**Provided information:**
╭──

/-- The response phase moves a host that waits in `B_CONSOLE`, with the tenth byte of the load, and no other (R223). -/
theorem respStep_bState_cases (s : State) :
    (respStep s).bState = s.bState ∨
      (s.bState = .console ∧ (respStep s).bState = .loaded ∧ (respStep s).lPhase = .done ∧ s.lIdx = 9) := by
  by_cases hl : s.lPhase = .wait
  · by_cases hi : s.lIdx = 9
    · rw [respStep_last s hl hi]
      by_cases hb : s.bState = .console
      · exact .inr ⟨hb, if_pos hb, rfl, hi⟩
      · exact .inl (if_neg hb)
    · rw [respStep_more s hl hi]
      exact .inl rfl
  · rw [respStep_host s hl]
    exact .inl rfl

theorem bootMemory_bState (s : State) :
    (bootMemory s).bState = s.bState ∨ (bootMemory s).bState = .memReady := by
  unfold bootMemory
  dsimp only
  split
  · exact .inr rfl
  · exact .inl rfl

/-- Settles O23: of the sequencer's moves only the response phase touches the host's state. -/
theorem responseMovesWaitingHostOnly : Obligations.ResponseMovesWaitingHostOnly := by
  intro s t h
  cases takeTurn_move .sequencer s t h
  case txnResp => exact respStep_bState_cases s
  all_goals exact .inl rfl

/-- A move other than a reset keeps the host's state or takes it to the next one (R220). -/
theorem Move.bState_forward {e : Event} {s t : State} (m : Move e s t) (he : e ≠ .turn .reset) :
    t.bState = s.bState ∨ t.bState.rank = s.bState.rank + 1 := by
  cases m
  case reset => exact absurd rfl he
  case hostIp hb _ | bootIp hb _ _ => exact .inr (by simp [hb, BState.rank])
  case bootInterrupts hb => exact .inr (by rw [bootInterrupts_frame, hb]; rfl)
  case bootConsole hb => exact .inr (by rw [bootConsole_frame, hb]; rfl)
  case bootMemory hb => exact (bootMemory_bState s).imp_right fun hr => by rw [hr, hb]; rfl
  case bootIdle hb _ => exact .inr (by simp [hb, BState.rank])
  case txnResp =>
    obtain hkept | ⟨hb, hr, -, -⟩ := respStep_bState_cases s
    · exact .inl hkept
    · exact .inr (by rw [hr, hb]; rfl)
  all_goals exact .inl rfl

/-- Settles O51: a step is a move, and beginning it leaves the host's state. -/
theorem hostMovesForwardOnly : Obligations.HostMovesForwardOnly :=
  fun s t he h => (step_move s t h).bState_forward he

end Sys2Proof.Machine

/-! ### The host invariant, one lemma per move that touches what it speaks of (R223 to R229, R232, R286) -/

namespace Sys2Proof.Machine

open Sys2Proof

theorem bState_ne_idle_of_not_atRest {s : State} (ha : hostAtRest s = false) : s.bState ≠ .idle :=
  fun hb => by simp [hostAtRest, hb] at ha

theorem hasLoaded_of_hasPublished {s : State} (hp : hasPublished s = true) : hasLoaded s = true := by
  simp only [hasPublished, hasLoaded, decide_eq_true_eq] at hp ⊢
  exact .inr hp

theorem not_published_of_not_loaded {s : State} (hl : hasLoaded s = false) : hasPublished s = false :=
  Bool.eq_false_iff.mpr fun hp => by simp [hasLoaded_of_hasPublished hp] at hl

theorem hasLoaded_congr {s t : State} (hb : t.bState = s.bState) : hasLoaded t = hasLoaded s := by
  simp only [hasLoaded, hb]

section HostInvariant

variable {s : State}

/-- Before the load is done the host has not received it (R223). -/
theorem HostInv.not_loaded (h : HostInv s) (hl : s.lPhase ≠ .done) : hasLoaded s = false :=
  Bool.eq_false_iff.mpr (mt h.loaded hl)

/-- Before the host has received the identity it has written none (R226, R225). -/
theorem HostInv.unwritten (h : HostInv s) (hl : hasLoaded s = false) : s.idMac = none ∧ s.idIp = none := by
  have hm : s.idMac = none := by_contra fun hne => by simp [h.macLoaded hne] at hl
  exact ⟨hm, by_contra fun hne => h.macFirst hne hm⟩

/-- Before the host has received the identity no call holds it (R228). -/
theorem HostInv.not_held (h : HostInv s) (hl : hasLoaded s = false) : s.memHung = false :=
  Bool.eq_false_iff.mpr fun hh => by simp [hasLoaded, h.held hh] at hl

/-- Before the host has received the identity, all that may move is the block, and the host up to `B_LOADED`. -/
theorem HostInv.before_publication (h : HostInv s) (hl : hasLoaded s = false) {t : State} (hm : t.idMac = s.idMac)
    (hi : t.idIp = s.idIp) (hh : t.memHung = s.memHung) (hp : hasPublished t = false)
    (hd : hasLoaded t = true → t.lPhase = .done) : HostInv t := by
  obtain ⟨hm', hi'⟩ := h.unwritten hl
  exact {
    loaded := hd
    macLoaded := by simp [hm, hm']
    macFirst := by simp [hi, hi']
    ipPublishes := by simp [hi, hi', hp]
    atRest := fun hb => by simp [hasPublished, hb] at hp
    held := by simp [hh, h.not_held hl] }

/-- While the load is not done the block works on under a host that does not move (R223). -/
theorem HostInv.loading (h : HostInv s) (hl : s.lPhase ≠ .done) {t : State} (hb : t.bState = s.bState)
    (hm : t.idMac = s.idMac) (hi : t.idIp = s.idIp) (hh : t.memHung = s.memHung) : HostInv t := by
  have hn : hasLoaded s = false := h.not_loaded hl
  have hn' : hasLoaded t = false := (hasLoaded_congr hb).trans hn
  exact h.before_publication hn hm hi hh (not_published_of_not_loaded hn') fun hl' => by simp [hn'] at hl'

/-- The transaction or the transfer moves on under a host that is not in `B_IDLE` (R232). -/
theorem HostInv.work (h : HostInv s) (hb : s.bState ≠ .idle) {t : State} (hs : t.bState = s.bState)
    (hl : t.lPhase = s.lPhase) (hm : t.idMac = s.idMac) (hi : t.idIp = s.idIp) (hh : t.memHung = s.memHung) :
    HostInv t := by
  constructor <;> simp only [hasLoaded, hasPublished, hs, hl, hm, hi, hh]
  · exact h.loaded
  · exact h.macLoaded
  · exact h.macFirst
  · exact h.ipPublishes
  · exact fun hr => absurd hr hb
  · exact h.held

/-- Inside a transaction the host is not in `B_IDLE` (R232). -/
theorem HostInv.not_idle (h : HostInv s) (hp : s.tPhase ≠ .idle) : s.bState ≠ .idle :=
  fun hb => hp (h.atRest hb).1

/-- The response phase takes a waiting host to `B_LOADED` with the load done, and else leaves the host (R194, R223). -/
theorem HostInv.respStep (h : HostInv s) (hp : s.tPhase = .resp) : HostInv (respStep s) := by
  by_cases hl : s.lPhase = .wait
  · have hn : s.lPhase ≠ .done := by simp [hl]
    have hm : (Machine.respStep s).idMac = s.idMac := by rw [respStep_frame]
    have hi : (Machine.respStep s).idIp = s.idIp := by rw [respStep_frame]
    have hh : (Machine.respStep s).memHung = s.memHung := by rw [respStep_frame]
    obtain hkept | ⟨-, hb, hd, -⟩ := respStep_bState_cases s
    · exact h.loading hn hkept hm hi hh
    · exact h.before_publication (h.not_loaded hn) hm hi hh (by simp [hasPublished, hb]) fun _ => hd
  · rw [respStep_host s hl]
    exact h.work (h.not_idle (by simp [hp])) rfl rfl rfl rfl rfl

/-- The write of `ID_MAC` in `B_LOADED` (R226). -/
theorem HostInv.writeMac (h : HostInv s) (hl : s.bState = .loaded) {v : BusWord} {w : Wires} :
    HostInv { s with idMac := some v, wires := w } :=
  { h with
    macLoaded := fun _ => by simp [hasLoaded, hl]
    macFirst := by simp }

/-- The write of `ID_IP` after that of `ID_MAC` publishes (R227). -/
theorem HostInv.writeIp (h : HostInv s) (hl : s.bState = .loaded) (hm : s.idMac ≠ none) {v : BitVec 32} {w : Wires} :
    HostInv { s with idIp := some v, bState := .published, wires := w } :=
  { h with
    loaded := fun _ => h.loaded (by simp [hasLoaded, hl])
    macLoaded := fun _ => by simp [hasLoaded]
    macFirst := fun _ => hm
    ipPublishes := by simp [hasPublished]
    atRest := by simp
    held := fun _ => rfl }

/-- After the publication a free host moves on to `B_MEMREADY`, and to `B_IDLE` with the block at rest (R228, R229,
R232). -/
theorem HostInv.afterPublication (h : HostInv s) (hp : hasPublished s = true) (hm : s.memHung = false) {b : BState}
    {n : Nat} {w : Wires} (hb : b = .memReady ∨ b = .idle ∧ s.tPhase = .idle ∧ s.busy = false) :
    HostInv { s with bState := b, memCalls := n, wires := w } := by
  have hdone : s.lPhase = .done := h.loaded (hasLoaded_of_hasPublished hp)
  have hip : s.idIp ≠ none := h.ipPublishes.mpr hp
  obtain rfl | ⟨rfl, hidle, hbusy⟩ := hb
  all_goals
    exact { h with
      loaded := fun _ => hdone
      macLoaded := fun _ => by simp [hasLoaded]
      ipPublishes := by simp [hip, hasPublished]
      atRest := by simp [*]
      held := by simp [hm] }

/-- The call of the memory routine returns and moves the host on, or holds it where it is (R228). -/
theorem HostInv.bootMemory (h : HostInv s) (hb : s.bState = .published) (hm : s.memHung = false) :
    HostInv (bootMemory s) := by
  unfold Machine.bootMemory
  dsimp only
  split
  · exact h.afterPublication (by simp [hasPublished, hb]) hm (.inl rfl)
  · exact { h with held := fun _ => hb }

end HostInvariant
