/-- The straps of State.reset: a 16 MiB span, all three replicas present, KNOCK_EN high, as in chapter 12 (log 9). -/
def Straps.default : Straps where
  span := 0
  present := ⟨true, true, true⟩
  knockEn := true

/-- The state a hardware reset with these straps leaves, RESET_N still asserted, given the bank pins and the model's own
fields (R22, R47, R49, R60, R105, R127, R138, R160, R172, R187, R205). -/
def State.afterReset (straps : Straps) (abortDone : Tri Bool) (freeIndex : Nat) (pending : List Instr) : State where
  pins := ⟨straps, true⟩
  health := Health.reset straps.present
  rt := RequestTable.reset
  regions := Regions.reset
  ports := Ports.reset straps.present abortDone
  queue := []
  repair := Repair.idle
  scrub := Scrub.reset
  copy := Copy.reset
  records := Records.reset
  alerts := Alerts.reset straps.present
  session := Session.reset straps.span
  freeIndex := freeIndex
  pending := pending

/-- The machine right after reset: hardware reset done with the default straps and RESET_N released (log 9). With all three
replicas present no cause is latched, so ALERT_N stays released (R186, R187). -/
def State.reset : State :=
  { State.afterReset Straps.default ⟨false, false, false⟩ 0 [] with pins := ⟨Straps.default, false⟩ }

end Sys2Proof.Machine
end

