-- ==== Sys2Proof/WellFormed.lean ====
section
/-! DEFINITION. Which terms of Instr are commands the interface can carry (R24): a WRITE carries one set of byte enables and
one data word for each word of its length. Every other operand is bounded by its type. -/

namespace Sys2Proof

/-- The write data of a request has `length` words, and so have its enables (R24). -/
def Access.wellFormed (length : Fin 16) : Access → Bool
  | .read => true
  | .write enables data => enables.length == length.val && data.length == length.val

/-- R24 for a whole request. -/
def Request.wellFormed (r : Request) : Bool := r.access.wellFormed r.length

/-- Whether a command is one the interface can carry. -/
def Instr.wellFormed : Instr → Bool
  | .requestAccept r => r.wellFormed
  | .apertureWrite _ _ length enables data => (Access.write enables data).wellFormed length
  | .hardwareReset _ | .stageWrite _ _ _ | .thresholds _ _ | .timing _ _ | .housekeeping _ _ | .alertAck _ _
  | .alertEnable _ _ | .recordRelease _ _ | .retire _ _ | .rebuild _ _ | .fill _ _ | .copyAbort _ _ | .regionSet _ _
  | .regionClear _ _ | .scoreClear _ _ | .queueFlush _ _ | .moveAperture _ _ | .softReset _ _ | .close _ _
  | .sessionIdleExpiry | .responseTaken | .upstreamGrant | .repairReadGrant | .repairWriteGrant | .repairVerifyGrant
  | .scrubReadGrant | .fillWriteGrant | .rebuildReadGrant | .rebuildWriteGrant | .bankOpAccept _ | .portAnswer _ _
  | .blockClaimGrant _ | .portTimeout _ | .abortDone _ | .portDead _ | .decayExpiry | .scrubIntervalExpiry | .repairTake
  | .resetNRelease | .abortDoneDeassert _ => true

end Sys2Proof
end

╰──
╭──

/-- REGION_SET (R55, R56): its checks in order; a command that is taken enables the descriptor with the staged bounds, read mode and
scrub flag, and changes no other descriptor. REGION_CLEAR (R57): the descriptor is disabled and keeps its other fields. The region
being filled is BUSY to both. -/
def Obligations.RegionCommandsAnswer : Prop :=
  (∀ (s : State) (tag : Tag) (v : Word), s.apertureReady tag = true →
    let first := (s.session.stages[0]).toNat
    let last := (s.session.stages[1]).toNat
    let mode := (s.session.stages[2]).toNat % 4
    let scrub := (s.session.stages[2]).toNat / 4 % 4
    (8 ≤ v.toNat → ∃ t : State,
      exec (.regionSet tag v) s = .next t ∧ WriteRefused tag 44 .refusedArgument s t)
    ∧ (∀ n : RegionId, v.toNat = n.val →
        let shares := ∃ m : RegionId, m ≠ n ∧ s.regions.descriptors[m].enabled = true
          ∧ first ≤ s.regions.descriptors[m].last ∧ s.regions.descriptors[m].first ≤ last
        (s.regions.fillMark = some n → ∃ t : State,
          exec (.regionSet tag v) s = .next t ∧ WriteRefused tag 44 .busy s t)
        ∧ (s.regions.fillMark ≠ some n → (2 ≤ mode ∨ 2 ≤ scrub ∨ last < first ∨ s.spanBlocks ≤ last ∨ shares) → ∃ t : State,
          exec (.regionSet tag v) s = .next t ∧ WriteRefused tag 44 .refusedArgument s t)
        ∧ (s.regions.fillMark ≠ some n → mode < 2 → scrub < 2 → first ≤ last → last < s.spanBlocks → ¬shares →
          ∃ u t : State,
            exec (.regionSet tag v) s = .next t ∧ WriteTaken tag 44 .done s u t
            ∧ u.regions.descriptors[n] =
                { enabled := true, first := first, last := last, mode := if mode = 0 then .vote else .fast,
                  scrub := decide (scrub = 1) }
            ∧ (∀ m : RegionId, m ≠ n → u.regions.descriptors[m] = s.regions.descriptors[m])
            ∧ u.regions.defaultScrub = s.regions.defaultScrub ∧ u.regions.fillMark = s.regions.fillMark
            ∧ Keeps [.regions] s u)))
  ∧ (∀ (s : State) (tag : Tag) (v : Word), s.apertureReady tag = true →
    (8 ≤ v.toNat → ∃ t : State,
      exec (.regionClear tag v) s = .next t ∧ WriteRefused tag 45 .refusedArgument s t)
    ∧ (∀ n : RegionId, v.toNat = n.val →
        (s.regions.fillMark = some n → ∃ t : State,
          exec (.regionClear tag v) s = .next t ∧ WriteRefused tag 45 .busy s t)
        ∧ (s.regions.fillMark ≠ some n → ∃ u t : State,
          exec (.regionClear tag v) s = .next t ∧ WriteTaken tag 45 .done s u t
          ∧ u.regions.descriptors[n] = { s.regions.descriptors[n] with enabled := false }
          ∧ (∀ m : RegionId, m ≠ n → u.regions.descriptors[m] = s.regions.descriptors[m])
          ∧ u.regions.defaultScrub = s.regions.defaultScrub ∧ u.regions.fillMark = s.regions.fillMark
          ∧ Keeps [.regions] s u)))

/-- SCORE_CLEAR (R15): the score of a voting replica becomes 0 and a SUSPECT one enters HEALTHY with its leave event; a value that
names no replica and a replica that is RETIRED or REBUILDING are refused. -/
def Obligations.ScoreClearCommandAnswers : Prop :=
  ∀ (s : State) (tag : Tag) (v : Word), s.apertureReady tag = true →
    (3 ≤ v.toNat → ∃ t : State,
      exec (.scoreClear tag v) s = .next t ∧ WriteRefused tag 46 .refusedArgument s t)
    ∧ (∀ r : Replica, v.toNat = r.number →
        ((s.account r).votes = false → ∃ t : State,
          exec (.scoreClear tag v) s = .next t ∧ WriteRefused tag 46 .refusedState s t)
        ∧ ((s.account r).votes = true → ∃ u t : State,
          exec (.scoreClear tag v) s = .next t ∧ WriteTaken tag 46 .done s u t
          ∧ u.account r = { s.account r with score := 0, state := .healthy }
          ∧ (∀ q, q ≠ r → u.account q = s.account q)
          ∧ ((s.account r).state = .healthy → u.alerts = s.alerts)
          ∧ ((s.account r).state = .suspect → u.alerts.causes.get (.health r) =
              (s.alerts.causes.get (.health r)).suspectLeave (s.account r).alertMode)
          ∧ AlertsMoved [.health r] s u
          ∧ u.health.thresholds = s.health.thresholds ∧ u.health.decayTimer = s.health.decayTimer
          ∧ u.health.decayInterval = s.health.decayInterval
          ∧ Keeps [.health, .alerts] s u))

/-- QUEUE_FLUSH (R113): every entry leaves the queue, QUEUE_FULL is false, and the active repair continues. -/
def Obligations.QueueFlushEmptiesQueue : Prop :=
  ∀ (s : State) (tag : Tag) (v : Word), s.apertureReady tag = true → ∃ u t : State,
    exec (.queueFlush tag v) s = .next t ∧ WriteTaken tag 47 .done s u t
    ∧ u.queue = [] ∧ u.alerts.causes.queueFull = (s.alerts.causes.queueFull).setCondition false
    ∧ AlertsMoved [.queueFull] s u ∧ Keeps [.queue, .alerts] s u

╰──

**Required action:** Copy out each line of the data above, exactly, if it lies between the line holding "one (R220). -/" and the line holding "open Sys2Proof", inclusive; copy no other line.

**Answer section:**
/-- A move other than a reset keeps the host's state or takes it to the next one (R220). -/
theorem Move.bState_forward {e : Event} {s t : State} (m : Move e s t) (he : e ≠ .turn .reset) :
    t.bState = s.bState ∨ t.bState.rank = s.bState.rank + 1 := by
  cases m
  case reset => exact absurd rfl he
  case hostIp hb _ | bootIp hb _ _ => exact .inr (by simp [hb, BState.rank])
  case bootInterrupts hb => exact .inr (by rw [bootInterrupts_frame, hb]; rfl)
  case bootConsole hb => exact .inr (by rw [bootConsole_frame, hb]; rfl)
  case bootMemory hb => exact (bootMemory_bState s).imp_right fun hr => by rw [hr, hb]; rfl
  case bootIdle hb _ => exact .inr (by simp [hb, BState.rank])
  case txnResp =>
    obtain hkept | ⟨hb, hr, -, -⟩ := respStep_bState_cases s
    · exact .inl hkept
    · exact .inr (by rw [hr, hb]; rfl)
  all_goals exact .inl rfl

/-- Settles O51: a step is a move, and beginning it leaves the host's state. -/
theorem hostMovesForwardOnly : Obligations.HostMovesForwardOnly :=
  fun s t he h => (step_move s t h).bState_forward he

end Sys2Proof.Machine

/-! ### The host invariant, one lemma per move that touches what it speaks of (R223 to R229, R232, R286) -/

namespace Sys2Proof.Machine

open Sys2Proof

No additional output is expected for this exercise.